The syntax for the command is correct:


ip nat inside source static tcp 192.168.1.177 80 79.132.95.228 80 extendable


This means that all traffic that comes on port 80 to IP 79.132.95.228 is going to be forwarded to the internal IP 192.168.1.177


My question is:

Is this public IP 79.132.95.228 part of your public IP address space?

I ask you this because I see the public NAT range is a total different one.


So, the syntax is correct, and if you try from a computer on the Internet to telnet 79.132.95.228 80, assuming your router knows how to handle this IP.


The only other thing is to make sure that if there's an ACL applied to the interfaces on the router, it should allow the traffic to pass through.


Federico.

WeidmannsHeil Thu, 03/04/2010 - 14:48

Thank you, Federico, for the reply.


Yes, the address beginning with 79 is the actual address...

I just wanted to replace it with 99 everywhere for reasons of security but failed to in one place.


As concerns the ACL, that's exactly the part I wanted to ask you. I only have what I posted here and I don't know how to extend the ACL (or add another?) so that it not only permits all hosts in the LAN to access internet but also permits all hosts from internet acess 192.168.1.177 on port 80. A NAT statement for it alone doesn't work.
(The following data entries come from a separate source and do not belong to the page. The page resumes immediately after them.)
/-- One cycle charged by a scheduler: the group that issues, else its oldest resident group. -/
def State.chargeSched (s : State) (core sched : Nat) : State :=
  let age := (s.coreAt core).age.getD sched []
  let issuing := s.runs.find? fun g => g / 12 == 4 * core + sched
  let s := s.modCore core fun k =>
    let i := 16 * sched + min 12 (s.readyOn core sched)
    { k with hist := sput 0 k.hist i (sget 0 k.hist i + 1) }
  match issuing with
  | some g => match s.ctx? g with
    | some c => s.charge core c.pk.queue 0 c.g.pc
    | none => s
  | none => match age with
    | [] => s
    | g :: _ => match s.ctx? g with
      | some c => s.charge core c.pk.queue (s.stallCode c) c.g.pc
      | none => s
/-- Hart clocks in which a queue had a READY team and none was placed: WAITCLOCKS (R294). -/
def State.waitClocks (s : State) : State :=
  if s.distClock = State.distClock { s with cycle := s.cycle - 1 } then s
  else (((s.dist.packets.filter fun e =>
      (List.range (e.2.pk.teams / e.2.pk.cluster)).any fun k => s.clusterReady e.2 (k * e.2.pk.cluster)).map
        fun e => e.2.pk.queue).eraseDups.filter s.queueRead).foldl (fun s q => s.qcbAdd q 120 1) s
/-- DEBUG_CHARGE (R364, R365): one cycle of every core. -/
def execDebugCharge (s : State) : Host.Outcome State Fault Refusal :=
  .next (s.unlessLow (allCores.foldl (fun s c => (List.range 4).foldl (fun s i => s.chargeSched c i) s)
    ({ s with cycle := s.cycle + 1 } : State).waitClocks))

/-- SAMPLE (R367): the oldest resident group of one scheduler, in turn. -/
def State.sample (s : State) (core : Nat) : State :=
  let k := s.coreAt core
  let g := (k.age.getD (k.sampleAt % 4) []).head?
  let s := s.modCore core fun k => { k with sampleAt := (k.sampleAt + 1) % 4 }
  match g with
  | none => s
  | some g => match s.ctx? g with
    | some c => if s.armed c.pk 4 then s.traceRec c 0 (if s.runs.contains g then 0 else s.stallCode c) c.g.pc else s
    | none => s
def execSample (core : Nat) (s : State) : Host.Outcome State Fault Refusal := .next (s.sample core)

end Sys2Proof.Machine
end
Somehow the existing ACL interferes with it.

Federico Coto F... Thu, 03/04/2010 - 15:03

You only need an ACL, if you already have an ACL applied to the outside interface of the Router.


If there's no ACL, by default the router permits all traffic thorugh it.


What is the result from doing the following from the command promtp:


telnet 79.132.95.228 80


If it does not work and there's no ACL applied to the outside interface, as a test do the following:


access-list 199 permit tcp any host 79.132.95.228 eq 80

access-list 199 permit ip any any


interface outside

ip access-group 199 in


Then check the hitcounts, doing a ''sh access-list 199'' to make sure the hitcounts on the first line is incrementing.....

This will let us know if the traffic is indeed reaching the router.


Federico.

WeidmannsHeil Thu, 03/04/2010 - 15:29

1. telnet seems to work: it blanks

the screen and does not complain about anythin

g. But I cannot actually browse the web page at the server

I connected to the inside address.


2. The ACL that refers to 99... address is the actual ACL I have but it's for LAN PCs connecting to the internet.


3. I tried what you suggested as the test. I could enter:


access-list 199 permit tcp any host 79.132.95.228 eq 80

access-list 199 permit ip any any


But:


interface outside

ip access-group 199 in


was rejected as incorrect syntax. And nothing really changed.

WeidmannsHeil Fri, 03/05/2010 - 05:48

Ok, I found a confirmation that static and dynamic NATs really have to

work simultaneously, i.e., I can use an ACL and a static NAT simultaneously, and I don't have to change anything to the ACL:


http://www.cisco.com/en/US/tech/tk648/tk361/technologies_tech_note09186a0080093f31.shtml


So I checked once more all the cables, walked through the configuration, removed anything that I did not need, and now it works. Thank you, Federico, for the support.